Ghosting can lead to the grieving experience of what is known as Ambiguous Loss. In Pauline Boss’ book Ambiguous Loss: Learning to Live with Unresolved Grief (1999), she wrote extensively about the concept of ambiguous loss and provided suggestions on how to cope with it. This pre-dates the more modern concept of ghosting, but her theories are certainly still applicable – perhaps even more so than before. Ambiguous loss is exactly that: loss that is uncertain, unclear, and which causes confusion paired with ongoing distress for as long as the circumstances surrounding the loss remain unresolved.
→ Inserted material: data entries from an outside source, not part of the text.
theorem State.eqCodes_same {K B : Nat} {s0 : State} {s : State} (l : Nat) (dfe1 : Byte) (ctle : BitVec 5)
    (hK : K &&& 512 = 0) (hB : B ≤ 0x2000012) (hk : Same K B s0 s) :
    Same K B s0 (State.eqCodes s l dfe1 ctle) := by
  unfold State.eqCodes
  try dsimp only
  repeat' first
    | with_reducible assumption
    | with_reducible rfl
    | exact mask_sub hK rfl
    | exact le_objAt (Nat.le_trans hB (by decide))
    | exact Nat.le_trans hB (by decide)
    | exact Nat.le_trans hB (by split <;> decide)
    | with_reducible apply State.setFld_same
    | with_reducible apply State.eqManual_same
    | dsimp only
    | split
    | intro _

theorem State.eyeRead_same {K B : Nat} {s0 : State} {s : State} (e : EyeRead)
    (hK : K &&& 512 = 0) (hB : B ≤ 0x2000012) (hk : Same K B s0 s) :
    Same K B s0 (State.eyeRead s e) := by
  unfold State.eyeRead
  try dsimp only
  repeat' first
    | with_reducible assumption
    | with_reducible rfl
    | exact mask_sub hK rfl
    | exact le_objAt (Nat.le_trans hB (by decide))
    | exact Nat.le_trans hB (by decide)
    | exact Nat.le_trans hB (by split <;> decide)
    | with_reducible apply State.setFld_same
    | with_reducible apply State.eqCodes_same
    | dsimp only
    | split
    | intro _

theorem State.cdrLost_same {K B : Nat} {s0 : State} {s : State} (l : Nat)
    (hK : K &&& 20992 = 0) (hB : B ≤ 0x2000002) (hk : Same K B s0 s) :
    Same K B s0 (State.cdrLost s l) := by
  unfold State.cdrLost
  try dsimp only
  repeat' first
    | with_reducible assumption
    | with_reducible rfl
    | exact mask_sub hK rfl
    | exact le_objAt (Nat.le_trans hB (by decide))
    | exact Nat.le_trans hB (by decide)
    | exact Nat.le_trans hB (by split <;> decide)
    | with_reducible apply State.setOn_same
    | with_reducible apply State.modLane_same
    | with_reducible apply State.setLaneState_same
    | with_reducible apply State.laneBit_same
    | with_reducible apply State.noteLoss_same
    | dsimp only
    | split
    | intro _

theorem State.framerStart_same {K B : Nat} {s0 : State} {s : State} (l : Nat)
    (hK : K &&& 20992 = 0) (hB : B ≤ 0x3000015) (hk : Same K B s0 s) :
    Same K B s0 (State.framerStart s l) := by
  unfold State.framerStart
  try dsimp only
  repeat' first
    | with_reducible assumption
    | with_reducible rfl
    | exact mask_sub hK rfl
    | exact le_objAt (Nat.le_trans hB (by decide))
    | exact Nat.le_trans hB (by decide)
    | exact Nat.le_trans hB (by split <;> decide)
    | with_reducible apply State.modLane_same
    | with_reducible apply State.declare_same
    | dsimp only
    | split
    | intro _

theorem State.adapted_same {K B : Nat} {s0 : State} {s : State} (l : Nat) (pin : Word) (eye : Byte) (dfe1 : Byte) (ctle : BitVec 5)
    (hK : K &&& 20992 = 0) (hB : B ≤ 0x2000002) (hk : Same K B s0 s) :
    Same K B s0 (State.adapted s l pin eye dfe1 ctle) := by
  unfold State.adapted
  try dsimp only
  repeat' first
    | with_reducible assumption
    | with_reducible rfl
    | exact mask_sub hK rfl
    | exact le_objAt (Nat.le_trans hB (by decide))
    | exact Nat.le_trans hB (by decide)
    | exact Nat.le_trans hB (by split <;> decide)
    | with_reducible apply State.setFld_same
    | with_reducible apply State.setOn_same
    | with_reducible apply State.modLane_same
    | with_reducible apply State.setLaneState_same
    | with_reducible apply State.eqCodes_same
    | with_reducible apply State.framerStart_same
    | dsimp only
    | split
    | intro _

theorem State.eqDiscard_same {K B : Nat} {s0 : State} {s : State} (l : Nat)
    (hK : K &&& 4096 = 0) (hk : Same K B s0 s) :
    Same K B s0 (State.eqDiscard s l) := by
  unfold State.eqDiscard
  try dsimp only
  repeat' first
    | with_reducible assumption
    | with_reducible rfl
    | exact mask_sub hK rfl
    | with_reducible apply State.modLane_same
    | dsimp only
    | split
    | intro _

theorem State.bringUpLate_same {K B : Nat} {s0 : State} {s : State} (l : Nat)
    (hK : K &&& 20992 = 0) (hB : B ≤ 0x3000015) (hk : Same K B s0 s) :
    Same K B s0 (State.bringUpLate s l) := by
  unfold State.bringUpLate
  try dsimp only
  repeat' first
    | with_reducible assumption
    | with_reducible rfl
    | exact mask_sub hK rfl
    | exact le_objAt (Nat.le_trans hB (by decide))
    | exact Nat.le_trans hB (by decide)
    | exact Nat.le_trans hB (by split <;> decide)
    | with_reducible apply State.modLane_same
    | with_reducible apply State.declare_same
    | dsimp only
    | split
    | intro _

theorem State.patternLock_same {K B : Nat} {s0 : State} {s : State} (l : Nat) (locked : Bool)
    (hK : K &&& 20992 = 0) (hB : B ≤ 0x2000004) (hk : Same K B s0 s) :
    Same K B s0 (State.patternLock s l locked) := by
  unfold State.patternLock
  try dsimp only
  repeat' first
    | with_reducible assumption
    | with_reducible rfl
    | exact mask_sub hK rfl
    | exact le_objAt (Nat.le_trans hB (by decide))
    | exact Nat.le_trans hB (by decide)
    | exact Nat.le_trans hB (by split <;> decide)
    | with_reducible apply State.setOn_same
    | with_reducible apply State.modLane_same
    | with_reducible apply State.raiseIf_same
    | dsimp only
    | split
    | intro _

theorem State.patternErrors_same {K B : Nat} {s0 : State} {s : State} (l : Nat) (n : Nat)
    (hK : K &&& 16896 = 0) (hB : B ≤ 0x2000004) (hk : Same K B s0 s) :
    Same K B s0 (State.patternErrors s l n) := by
  unfold State.patternErrors
  try dsimp only
  repeat' first
    | with_reducible assumption
    | with_reducible rfl
    | exact mask_sub hK rfl
    | exact le_objAt (Nat.le_trans hB (by decide))
    | exact Nat.le_trans hB (by decide)
    | exact Nat.le_trans hB (by split <;> decide)
    | with_reducible apply State.bump_same
    | with_reducible apply State.raise_same
    | dsimp only
    | split
    | intro _

theorem State.patternCheck_same {K B : Nat} {s0 : State} {s : State} (e : Stream)
    (hK : K &&& 20992 = 0) (hB : B ≤ 0x2000004) (hk : Same K B s0 s) :
    Same K B s0 (State.patternCheck s e) := by
  unfold State.patternCheck
  try dsimp only
  repeat' first
    | with_reducible assumption
    | with_reducible rfl
    | exact mask_sub hK rfl
    | exact le_objAt (Nat.le_trans hB (by decide))
    | exact Nat.le_trans hB (by decide)
    | exact Nat.le_trans hB (by split <;> decide)
    | with_reducible apply State.modLane_same
    | with_reducible apply State.patternErrors_same
    | dsimp only
    | split
    | intro _
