theorem State.sdhPath_same {K B : Nat} {s0 : State} {s : State} (l : Nat) (fn : Nat) (k : Nat) (cells : List (Nat × Cell))
    (hK : K &&& 5120 = 0) (hk : Same K B s0 s) :
    Same K B s0 (State.sdhPath s l fn k cells).2 := by
  unfold State.sdhPath
  try dsimp only
  repeat' first
    | with_reducible assumption
    | with_reducible rfl
    | exact mask_sub hK rfl
    | with_reducible apply State.modLane_same
    | with_reducible apply State.justifyPath_same
    | with_reducible apply State.slotLine_same
    | with_reducible apply Same.foldl
    | with_reducible apply Same.foldl_snd
    | with_reducible apply Same.foldl_fst
    | dsimp only
    | split
    | intro _

theorem State.buildSdh_same {K B : Nat} {s0 : State} {s : State} (l : Nat) (fn : Nat) (x : Tick)
    (hK : K &&& 34359744256 = 0) (hB : B ≤ 0xf000003) (hk : Same K B s0 s) :
    Same K B s0 (State.buildSdh s l fn x).2 := by
  unfold State.buildSdh
  try dsimp only
  repeat' first
    | with_reducible assumption
    | with_reducible rfl
    | exact mask_sub hK rfl
    | exact le_objAt (Nat.le_trans hB (by decide))
    | exact Nat.le_trans hB (by decide)
    | exact Nat.le_trans hB (by split <;> decide)
    | with_reducible apply State.modLane_same
    | with_reducible apply State.chanSend_same
    | with_reducible apply State.overlayOut_same
    | with_reducible apply State.egressCells_same
    | with_reducible apply State.sdhPath_same
    | with_reducible apply Same.foldl
    | with_reducible apply Same.foldl_snd
    | with_reducible apply Same.foldl_fst
    | dsimp only
    | split
    | intro _

theorem State.buildOwn_same {K B : Nat} {s0 : State} {s : State} (l : Nat) (fn : Nat) (x : Tick)
    (hK : K &&& 34359744256 = 0) (hB : B ≤ 0x6000002) (hk : Same K B s0 s) :
    Same K B s0 (State.buildOwn s l fn x).2 := by
  unfold State.buildOwn
  try dsimp only
  repeat' first
    | with_reducible assumption
    | with_reducible rfl
    | exact mask_sub hK rfl
    | exact le_objAt (Nat.le_trans hB (by decide))
    | exact Nat.le_trans hB (by decide)
    | exact Nat.le_trans hB (by split <;> decide)
    | with_reducible apply State.demap_same
    | with_reducible apply State.egressCells_same
    | with_reducible apply State.buildTtf_same
    | with_reducible apply State.buildSdh_same
    | dsimp only
    | split
    | intro _

theorem State.mirrored_same {K B : Nat} {s0 : State} {s : State} (l : Nat) (fn : Nat) (x : Tick) (f : TxFrame)
    (hK : K &&& 2147488000 = 0) (hk : Same K B s0 s) :
    Same K B s0 (State.mirrored s l fn x f).2 := by
  unfold State.mirrored
  try dsimp only
  repeat' first
    | with_reducible assumption
    | with_reducible rfl
    | exact mask_sub hK rfl
    | with_reducible apply State.overlayOut_same
    | dsimp only
    | split
    | intro _
    | with_reducible apply Same.upd_aps

theorem State.buildFrame_same {K B : Nat} {s0 : State} {s : State} (l : Nat) (fn : Nat) (x : Tick)
    (hK : K &&& 36507227904 = 0) (hB : B ≤ 0x6000002) (hk : Same K B s0 s) :
    Same K B s0 (State.buildFrame s l fn x).2 := by
  unfold State.buildFrame
  try dsimp only
  repeat' first
    | with_reducible assumption
    | with_reducible rfl
    | exact mask_sub hK rfl
    | exact le_objAt (Nat.le_trans hB (by decide))
    | exact Nat.le_trans hB (by decide)
    | exact Nat.le_trans hB (by split <;> decide)
    | with_reducible apply State.buildOwn_same
    | with_reducible apply State.mirrored_same
    | dsimp only
    | split
    | intro _

theorem State.rephase_same {K B : Nat} {s0 : State} {s : State} (l : Nat) (x : Tick)
    (hK : K &&& 17920 = 0) (hB : B ≤ 0x8000020) (hk : Same K B s0 s) :
    Same K B s0 (State.rephase s l x).2 := by
  unfold State.rephase
  try dsimp only
  repeat' first
    | with_reducible assumption
    | with_reducible rfl
    | exact mask_sub hK rfl
    | exact le_objAt (Nat.le_trans hB (by decide))
    | exact Nat.le_trans hB (by decide)
    | exact Nat.le_trans hB (by split <;> decide)
    | with_reducible apply State.bumpLive_same
    | with_reducible apply State.raise_same
    | dsimp only
    | split
    | intro _

theorem State.sentDone_same {K B : Nat} {s0 : State} {s : State} (l : Nat) (fn : Nat)
    (hK : K &&& 20992 = 0) (hB : B ≤ 0x7f00030) (hk : Same K B s0 s) :
    Same K B s0 (State.sentDone s l fn) := by
  unfold State.sentDone
  try dsimp only
  repeat' first
    | with_reducible assumption
    | with_reducible rfl
    | exact mask_sub hK rfl
    | exact le_objAt (Nat.le_trans hB (by decide))
    | exact Nat.le_trans hB (by decide)
    | exact Nat.le_trans hB (by split <;> decide)
    | with_reducible apply State.txDone_same
    | dsimp only
    | split
    | intro _

theorem State.putOnLine_same {K B : Nat} {s0 : State} {s : State} (l : Nat) (f : TxFrame) (x : Tick) (e : Option Tick)
    (hK : K &&& 4096 = 0) (hk : Same K B s0 s) :
    Same K B s0 (State.putOnLine s l f x e) := by
  unfold State.putOnLine
  try dsimp only
  repeat' first
    | with_reducible assumption
    | with_reducible rfl
    | exact mask_sub hK rfl
    | with_reducible apply State.modLane_same
    | with_reducible apply State.onLine_same
    | dsimp only
    | split
    | intro _

theorem State.sendFrame_same {K B : Nat} {s0 : State} {s : State} (l : Nat) (fn : Nat) (x : Tick)
    (hK : K &&& 36507244288 = 0) (hB : B ≤ 0x6000002) (hk : Same K B s0 s) :
    Same K B s0 (State.sendFrame s l fn x) := by
  unfold State.sendFrame
  try dsimp only
  repeat' first
    | with_reducible assumption
    | with_reducible rfl
    | exact mask_sub hK rfl
    | exact le_objAt (Nat.le_trans hB (by decide))
    | exact Nat.le_trans hB (by decide)
    | exact Nat.le_trans hB (by split <;> decide)
    | with_reducible apply State.drawn_same
    | with_reducible apply State.buildFrame_same
    | with_reducible apply State.rephase_same
    | with_reducible apply State.sentDone_same
    | with_reducible apply State.putOnLine_same
    | dsimp only
    | split
    | intro _
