theorem State.fatalNow_same {K B : Nat} {s0 : State} {s : State}
    (hK : K &&& 4407173337600 = 0) (hB : B ≤ 0xb100010) (hk : Same K B s0 s) :
    Same K B s0 (State.fatalNow s) := by
  unfold State.fatalNow
  try dsimp only
  repeat' first
    | with_reducible assumption
    | with_reducible rfl
    | exact mask_sub hK rfl
    | exact le_objAt (Nat.le_trans hB (by decide))
    | exact Nat.le_trans hB (by decide)
    | exact Nat.le_trans hB (by split <;> decide)
    | with_reducible apply State.setOn_same
    | with_reducible apply State.modLane_same
    | with_reducible apply State.showOuts_same
    | with_reducible apply State.tandemDrop_same
    | with_reducible apply State.modFaults_same
    | with_reducible apply Same.foldl
    | with_reducible apply Same.foldl_snd
    | with_reducible apply Same.foldl_fst
    | dsimp only
    | split
    | intro _

theorem State.stopSpare_same {K B : Nat} {s0 : State} {s : State} (p : Nat)
    (hK : K &&& 4398046511104 = 0) (hk : Same K B s0 s) :
    Same K B s0 (State.stopSpare s p) := by
  unfold State.stopSpare
  try dsimp only
  repeat' first
    | with_reducible assumption
    | with_reducible rfl
    | exact mask_sub hK rfl
    | with_reducible apply State.modFaults_same
    | dsimp only
    | split
    | intro _

theorem State.revoke_same {K B : Nat} {s0 : State} {s : State} (sub : Nat) (inst : Nat) (to_ : Nat)
    (hK : K &&& 39616782025216 = 0) (hB : B ≤ 0xf000003) (hk : Same K B s0 s) :
    Same K B s0 (State.revoke s sub inst to_) := by
  unfold State.revoke
  try dsimp only
  repeat' first
    | with_reducible assumption
    | with_reducible rfl
    | exact mask_sub hK rfl
    | exact le_objAt (Nat.le_trans hB (by decide))
    | exact Nat.le_trans hB (by decide)
    | exact Nat.le_trans hB (by split <;> decide)
    | with_reducible apply State.raise_same
    | with_reducible apply State.flushLane_same
    | with_reducible apply State.engineState_same
    | with_reducible apply State.advanceParty_same
    | with_reducible apply State.revokeBanks_same
    | with_reducible apply State.modFaults_same
    | with_reducible apply State.stopSpare_same
    | with_reducible apply Same.foldl
    | with_reducible apply Same.foldl_snd
    | with_reducible apply Same.foldl_fst
    | dsimp only
    | split
    | intro _

theorem State.pairFails_same {K B : Nat} {s0 : State} {s : State}
    (hK : K &&& 39616782197248 = 0) (hB : B ≤ 0xe000022) (hk : Same K B s0 s) :
    Same K B s0 (State.pairFails s) := by
  unfold State.pairFails
  try dsimp only
  repeat' first
    | with_reducible assumption
    | with_reducible rfl
    | exact mask_sub hK rfl
    | exact le_objAt (Nat.le_trans hB (by decide))
    | exact Nat.le_trans hB (by decide)
    | exact Nat.le_trans hB (by split <;> decide)
    | with_reducible apply State.endWhere_same
    | with_reducible apply State.modFaults_same
    | with_reducible apply State.revoke_same
    | dsimp only
    | split
    | intro _

theorem State.pairTakes_same {K B : Nat} {s0 : State} {s : State}
    (hK : K &&& 4398046511616 = 0) (hB : B ≤ 0x13000000) (hk : Same K B s0 s) :
    Same K B s0 (State.pairTakes s) := by
  unfold State.pairTakes
  try dsimp only
  repeat' first
    | with_reducible assumption
    | with_reducible rfl
    | exact mask_sub hK rfl
    | exact le_objAt (Nat.le_trans hB (by decide))
    | exact Nat.le_trans hB (by decide)
    | exact Nat.le_trans hB (by split <;> decide)
    | with_reducible apply State.setOn_same
    | with_reducible apply State.engineState_same
    | with_reducible apply State.modFaults_same
    | with_reducible apply Same.foldl
    | with_reducible apply Same.foldl_snd
    | with_reducible apply Same.foldl_fst
    | dsimp only
    | split
    | intro _

theorem State.setReinit_same {K B : Nat} {s0 : State} {s : State} (sub : Nat) (inst : Nat) (r : Reinit)
    (hK : K &&& 4398046511104 = 0) (hk : Same K B s0 s) :
    Same K B s0 (State.setReinit s sub inst r) := by
  unfold State.setReinit
  try dsimp only
  repeat' first
    | with_reducible assumption
    | with_reducible rfl
    | exact mask_sub hK rfl
    | with_reducible apply State.modFaults_same
    | dsimp only
    | split
    | intro _
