-- ==== Sys2Proof/Laws/SameTimeSet.lean ====
section
/-! SUPPORT. What the operations of Machine/TimeSet.lean leave (Same). -/

namespace Sys2Proof.Machine

theorem State.copyPage_same {K B : Nat} {s0 : State} {s : State}
    (hK : K &&& 8192 = 0) (hk : Same K B s0 s) :
    Same K B s0 (State.copyPage s) := by
  unfold State.copyPage
  try dsimp only
  repeat' first
    | with_reducible assumption
    | with_reducible rfl
    | exact mask_sub hK rfl
    | with_reducible apply State.freeStage_same
    | with_reducible apply Same.foldl
    | with_reducible apply Same.foldl_snd
    | with_reducible apply Same.foldl_fst
    | dsimp only
    | split
    | intro _
    | with_reducible apply Same.upd_xc

theorem State.finishCopy_same {K B : Nat} {s0 : State} {s : State}
    (hK : K &&& 25088 = 0) (hB : B ≤ 0x7f00000) (hk : Same K B s0 s) :
    Same K B s0 (State.finishCopy s) := by
  unfold State.finishCopy
  try dsimp only
  repeat' first
    | with_reducible assumption
    | with_reducible rfl
    | exact mask_sub hK rfl
    | exact le_objAt (Nat.le_trans hB (by decide))
    | exact Nat.le_trans hB (by decide)
    | exact Nat.le_trans hB (by split <;> decide)
    | with_reducible apply State.noteSwitch_same
    | with_reducible apply State.copyPage_same
    | dsimp only
    | split
    | intro _

theorem State.stepLane_same {K B : Nat} {s0 : State} {s : State} (d : Int) (n : Nat) (l : Nat)
    (hK : K &&& 72057594037949952 = 0) (hB : B ≤ 0x7f00022) (hk : Same K B s0 s) :
    Same K B s0 (State.stepLane s d n l) := by
  unfold State.stepLane
  try dsimp only
  repeat' first
    | with_reducible assumption
    | with_reducible rfl
    | exact mask_sub hK rfl
    | exact le_objAt (Nat.le_trans hB (by decide))
    | exact Nat.le_trans hB (by decide)
    | exact Nat.le_trans hB (by split <;> decide)
    | with_reducible apply State.modLane_same
    | with_reducible apply State.setLedger_same
    | with_reducible apply State.reseedLane_same
    | with_reducible apply State.landAis_same
    | dsimp only
    | split
    | intro _

theorem State.stepCand_same {K B : Nat} {s0 : State} {s : State} (d : Int) (c : Nat)
    (hK : K &&& 134217728 = 0) (hk : Same K B s0 s) :
    Same K B s0 (State.stepCand s d c) := by
  unfold State.stepCand
  try dsimp only
  repeat' first
    | with_reducible assumption
    | with_reducible rfl
    | exact mask_sub hK rfl
    | with_reducible apply State.setCand_same
    | with_reducible apply State.buildOut_same
    | dsimp only
    | split
    | intro _

theorem State.pullAgain_same {K B : Nat} {s0 : State} {s : State}
    (hK : K &&& 268435968 = 0) (hB : B ≤ 0xa000020) (hk : Same K B s0 s) :
    Same K B s0 (State.pullAgain s) := by
  unfold State.pullAgain
  try dsimp only
  repeat' first
    | with_reducible assumption
    | with_reducible rfl
    | exact mask_sub hK rfl
    | exact le_objAt (Nat.le_trans hB (by decide))
    | exact Nat.le_trans hB (by decide)
    | exact Nat.le_trans hB (by split <;> decide)
    | with_reducible apply State.runPull_same
    | dsimp only
    | split
    | intro _

theorem State.stepGallery_same {K B : Nat} {s0 : State} {s : State} (f : Int)
    (hK : K &&& 17179869184 = 0) (hk : Same K B s0 s) :
    Same K B s0 (State.stepGallery s f) := by
  unfold State.stepGallery
  try dsimp only
  repeat' first
    | with_reducible assumption
    | with_reducible rfl
    | exact mask_sub hK rfl
    | with_reducible apply State.modGallery_same
    | dsimp only
    | split
    | intro _

theorem State.stepTandem_same {K B : Nat} {s0 : State} {s : State} (d : Int) (f : Int)
    (hK : K &&& 8589934592 = 0) (hk : Same K B s0 s) :
    Same K B s0 (State.stepTandem s d f) := by
  unfold State.stepTandem
  try dsimp only
  repeat' first
    | with_reducible assumption
    | with_reducible rfl
    | exact mask_sub hK rfl
    | with_reducible apply State.modTandem_same
    | dsimp only
    | split
    | intro _

theorem State.stepWaits_same {K B : Nat} {s0 : State} {s : State} (d : Int) (f : Int)
    (hK : K &&& 288230377762324480 = 0) (hk : Same K B s0 s) :
    Same K B s0 (State.stepWaits s d f) := by
  unfold State.stepWaits
  try dsimp only
  repeat' first
    | with_reducible assumption
    | with_reducible rfl
    | exact mask_sub hK rfl
    | with_reducible apply State.setOut_same
    | with_reducible apply Same.foldl
    | with_reducible apply Same.foldl_snd
    | with_reducible apply Same.foldl_fst
    | dsimp only
    | split
    | intro _
    | with_reducible apply Same.upd_pps_pins

theorem State.timeSet_same {K B : Nat} {s0 : State} {s : State} (v : Val) (fn : Nat)
    (hK : K &&& 414332018134906372 = 0) (hB : B ≤ 0x7f00000) (hk : Same K B s0 s) :
    Same K B s0 (State.timeSet s v fn) := by
  unfold State.timeSet
  try dsimp only
  repeat' first
    | with_reducible assumption
    | with_reducible rfl
    | exact mask_sub hK rfl
    | exact le_objAt (Nat.le_trans hB (by decide))
    | exact Nat.le_trans hB (by decide)
    | exact Nat.le_trans hB (by split <;> decide)
    | with_reducible apply State.raise_same
    | with_reducible apply State.pmStep_same
    | with_reducible apply State.stepOuts_same
    | with_reducible apply State.gatherTo_same
    | with_reducible apply State.finishCopy_same
    | with_reducible apply State.stepLane_same
    | with_reducible apply State.stepCand_same
    | with_reducible apply State.pullAgain_same
    | with_reducible apply State.stepGallery_same
    | with_reducible apply State.stepTandem_same
    | with_reducible apply State.stepWaits_same
    | with_reducible apply Same.foldl
    | with_reducible apply Same.foldl_snd
    | with_reducible apply Same.foldl_fst
    | dsimp only
    | split
    | intro _
    | with_reducible apply Same.upd_dts_timing_slacks_worstFn

end Sys2Proof.Machine
end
The ambiguity in the case of ghosting usually cycles back to the main question of how - how can someone who claims to love, value, or cherish you engage in what is perceived as a callous act? There are a multitude of reasons, each individualized and unique to the specific person. There are some general concepts that can be attributed to certain instances of ghosting, for instance the avoidance of conflict and pain. Some people are wired to avoid situations they might perceive as stressful or distressing, so they ghost to avoid having a conversation altogether. Another simpler explanation could be fear of facing the individual they want to sever ties with, so they don’t bother at all.
When my client had asked me how his girlfriend could have done that to him, that wasn’t even the hardest question. The hardest question came later: “Is she ever coming back?” After spending countless sessions together processing what happened and his feelings throughout his grieving process, my response was finally, “Do you even want her to?”
The ability to mourn and heal effectively requires a high degree of acceptance and understanding, as well as willfully choosing to let go. At a certain point, you could spend ‘forever’ thinking through each variable and wondering how or why someone could do this to you. But the hard truth is that by doing that, you are wasting more time on someone who remains undeserving of it, whatever their reasoning may have been. The longer you spend seeking understanding, ruminating over what could’ve happened differently, the more of yourself and your mental health you must sacrifice for a potential explanation.
How do you deal with it?: You stop. Stop sending messages and letters and posting Instagram or Snapchat stories hoping that the person who ghosted you will see it. If there is a part of you that is afraid that the person who ghosted you doesn’t know how it made you feel – believe me, that is almost impossible. They know. For whatever their reasons were, they know how it made you feel, and they still haven’t come back or apologized.
When someone ghosts you, they are acting solely in their own best interests and choosing themselves. Whatever their reasons, they could have provided them to you and given you the opportunity for catharsis and a healthier goodbye to set you up for more success in moving on. In denying you that opportunity, they instead subjected you to the confusion and distress linked to ambiguous loss. Just because this person didn’t choose you doesn’t mean you can’t.
Choose yourself. Expel the ghost.
References
Boss, P. (1999). Ambiguous loss: learning to live with unresolved grief (1st ed.). Harvard University Press.